▶ What is expected: Look through the data that follows and work out how many lines contain the string "flag". Nothing but that number should be given.

▶ Entries supplied:

▬▬▬▬▬▬

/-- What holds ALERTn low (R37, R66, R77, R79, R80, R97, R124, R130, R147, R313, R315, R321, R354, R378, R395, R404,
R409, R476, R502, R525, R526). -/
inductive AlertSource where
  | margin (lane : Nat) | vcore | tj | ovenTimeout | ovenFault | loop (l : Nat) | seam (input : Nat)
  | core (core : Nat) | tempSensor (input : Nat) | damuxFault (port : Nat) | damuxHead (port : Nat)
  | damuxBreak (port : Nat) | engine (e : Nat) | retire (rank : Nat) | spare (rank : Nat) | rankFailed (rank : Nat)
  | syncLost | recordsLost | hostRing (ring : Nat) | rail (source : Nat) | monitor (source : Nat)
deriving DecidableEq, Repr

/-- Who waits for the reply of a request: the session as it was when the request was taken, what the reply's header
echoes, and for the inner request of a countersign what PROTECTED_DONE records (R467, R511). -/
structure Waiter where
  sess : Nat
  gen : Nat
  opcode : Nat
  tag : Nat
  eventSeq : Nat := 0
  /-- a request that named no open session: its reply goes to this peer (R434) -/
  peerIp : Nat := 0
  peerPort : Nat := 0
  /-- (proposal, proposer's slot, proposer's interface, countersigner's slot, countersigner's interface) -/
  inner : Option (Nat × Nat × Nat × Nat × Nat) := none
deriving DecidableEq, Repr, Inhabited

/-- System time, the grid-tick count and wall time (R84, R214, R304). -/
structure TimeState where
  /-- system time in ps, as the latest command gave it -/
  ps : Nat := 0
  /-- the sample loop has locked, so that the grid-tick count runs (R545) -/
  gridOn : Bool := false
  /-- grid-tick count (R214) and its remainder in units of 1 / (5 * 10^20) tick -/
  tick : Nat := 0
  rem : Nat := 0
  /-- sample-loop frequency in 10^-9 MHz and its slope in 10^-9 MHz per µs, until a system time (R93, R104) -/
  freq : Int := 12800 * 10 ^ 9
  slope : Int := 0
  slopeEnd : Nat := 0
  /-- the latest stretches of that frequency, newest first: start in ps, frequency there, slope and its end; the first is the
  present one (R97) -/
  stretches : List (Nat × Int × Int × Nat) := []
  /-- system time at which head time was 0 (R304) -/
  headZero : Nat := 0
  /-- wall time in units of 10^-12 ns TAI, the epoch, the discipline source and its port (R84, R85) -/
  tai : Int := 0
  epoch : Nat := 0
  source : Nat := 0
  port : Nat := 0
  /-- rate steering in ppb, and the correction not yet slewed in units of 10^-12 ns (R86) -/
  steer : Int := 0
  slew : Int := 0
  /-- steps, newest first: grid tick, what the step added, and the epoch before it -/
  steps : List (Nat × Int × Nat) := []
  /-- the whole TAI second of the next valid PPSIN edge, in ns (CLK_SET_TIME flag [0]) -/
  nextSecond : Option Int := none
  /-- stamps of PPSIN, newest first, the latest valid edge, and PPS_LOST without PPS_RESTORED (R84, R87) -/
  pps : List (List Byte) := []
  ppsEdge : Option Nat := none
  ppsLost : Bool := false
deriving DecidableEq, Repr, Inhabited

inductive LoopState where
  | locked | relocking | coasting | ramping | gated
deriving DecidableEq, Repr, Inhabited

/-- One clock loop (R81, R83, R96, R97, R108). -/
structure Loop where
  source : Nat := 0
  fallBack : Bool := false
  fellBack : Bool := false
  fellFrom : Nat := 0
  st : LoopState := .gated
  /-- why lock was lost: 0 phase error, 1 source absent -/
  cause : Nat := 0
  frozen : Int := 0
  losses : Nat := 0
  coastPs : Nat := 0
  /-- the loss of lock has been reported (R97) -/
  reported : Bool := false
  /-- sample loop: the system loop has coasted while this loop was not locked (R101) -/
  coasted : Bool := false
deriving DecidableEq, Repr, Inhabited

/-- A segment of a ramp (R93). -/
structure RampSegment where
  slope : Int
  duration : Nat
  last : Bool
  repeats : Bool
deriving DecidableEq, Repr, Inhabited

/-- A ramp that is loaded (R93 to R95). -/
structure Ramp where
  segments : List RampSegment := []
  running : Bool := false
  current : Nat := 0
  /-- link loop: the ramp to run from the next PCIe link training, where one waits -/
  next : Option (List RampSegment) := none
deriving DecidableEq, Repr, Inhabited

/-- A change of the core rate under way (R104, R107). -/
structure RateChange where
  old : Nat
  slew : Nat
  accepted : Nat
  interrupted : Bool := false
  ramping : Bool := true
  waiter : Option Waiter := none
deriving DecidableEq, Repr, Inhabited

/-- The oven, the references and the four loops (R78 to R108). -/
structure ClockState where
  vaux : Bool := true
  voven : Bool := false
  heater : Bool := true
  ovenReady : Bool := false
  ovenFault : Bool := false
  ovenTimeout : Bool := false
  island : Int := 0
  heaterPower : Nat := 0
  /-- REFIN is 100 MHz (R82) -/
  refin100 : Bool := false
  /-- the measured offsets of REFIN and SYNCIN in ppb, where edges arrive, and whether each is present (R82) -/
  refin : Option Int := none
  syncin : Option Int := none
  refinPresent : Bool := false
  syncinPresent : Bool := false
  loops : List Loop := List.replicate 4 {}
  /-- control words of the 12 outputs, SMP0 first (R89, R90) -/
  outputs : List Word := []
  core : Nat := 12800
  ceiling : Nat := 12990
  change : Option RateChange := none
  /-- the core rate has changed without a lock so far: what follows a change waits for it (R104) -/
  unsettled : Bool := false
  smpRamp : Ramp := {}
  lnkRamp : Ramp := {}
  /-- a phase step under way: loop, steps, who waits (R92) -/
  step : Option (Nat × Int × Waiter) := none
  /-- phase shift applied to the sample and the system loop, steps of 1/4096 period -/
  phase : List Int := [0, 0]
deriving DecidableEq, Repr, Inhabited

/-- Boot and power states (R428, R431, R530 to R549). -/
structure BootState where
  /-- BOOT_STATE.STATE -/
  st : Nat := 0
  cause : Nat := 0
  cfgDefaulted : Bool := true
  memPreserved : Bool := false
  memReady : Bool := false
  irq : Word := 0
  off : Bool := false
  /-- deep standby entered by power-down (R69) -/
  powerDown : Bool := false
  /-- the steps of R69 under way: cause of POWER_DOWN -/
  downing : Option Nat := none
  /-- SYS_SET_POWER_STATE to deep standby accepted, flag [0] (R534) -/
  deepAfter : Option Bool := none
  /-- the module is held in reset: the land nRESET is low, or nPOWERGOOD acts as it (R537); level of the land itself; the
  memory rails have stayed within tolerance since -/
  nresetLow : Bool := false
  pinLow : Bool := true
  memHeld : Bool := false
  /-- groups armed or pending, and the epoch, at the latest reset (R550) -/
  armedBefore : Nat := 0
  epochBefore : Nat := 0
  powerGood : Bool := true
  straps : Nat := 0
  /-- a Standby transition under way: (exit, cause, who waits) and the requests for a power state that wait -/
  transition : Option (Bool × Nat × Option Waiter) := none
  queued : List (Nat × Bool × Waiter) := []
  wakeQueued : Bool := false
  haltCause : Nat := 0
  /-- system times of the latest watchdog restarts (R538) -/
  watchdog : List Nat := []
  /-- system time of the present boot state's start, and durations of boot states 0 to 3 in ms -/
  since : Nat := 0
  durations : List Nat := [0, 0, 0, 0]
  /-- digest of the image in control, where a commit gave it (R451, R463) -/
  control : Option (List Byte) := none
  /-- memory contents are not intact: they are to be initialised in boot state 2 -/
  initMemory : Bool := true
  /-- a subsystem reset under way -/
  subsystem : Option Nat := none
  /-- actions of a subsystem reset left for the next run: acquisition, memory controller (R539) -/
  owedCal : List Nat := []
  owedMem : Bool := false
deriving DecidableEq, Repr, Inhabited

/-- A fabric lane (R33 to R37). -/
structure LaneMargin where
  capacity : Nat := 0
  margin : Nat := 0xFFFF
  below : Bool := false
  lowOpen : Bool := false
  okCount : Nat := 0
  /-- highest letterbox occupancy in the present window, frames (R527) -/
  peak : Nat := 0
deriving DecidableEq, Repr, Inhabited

▬▬▬▬▬▬

▶ Task result: 2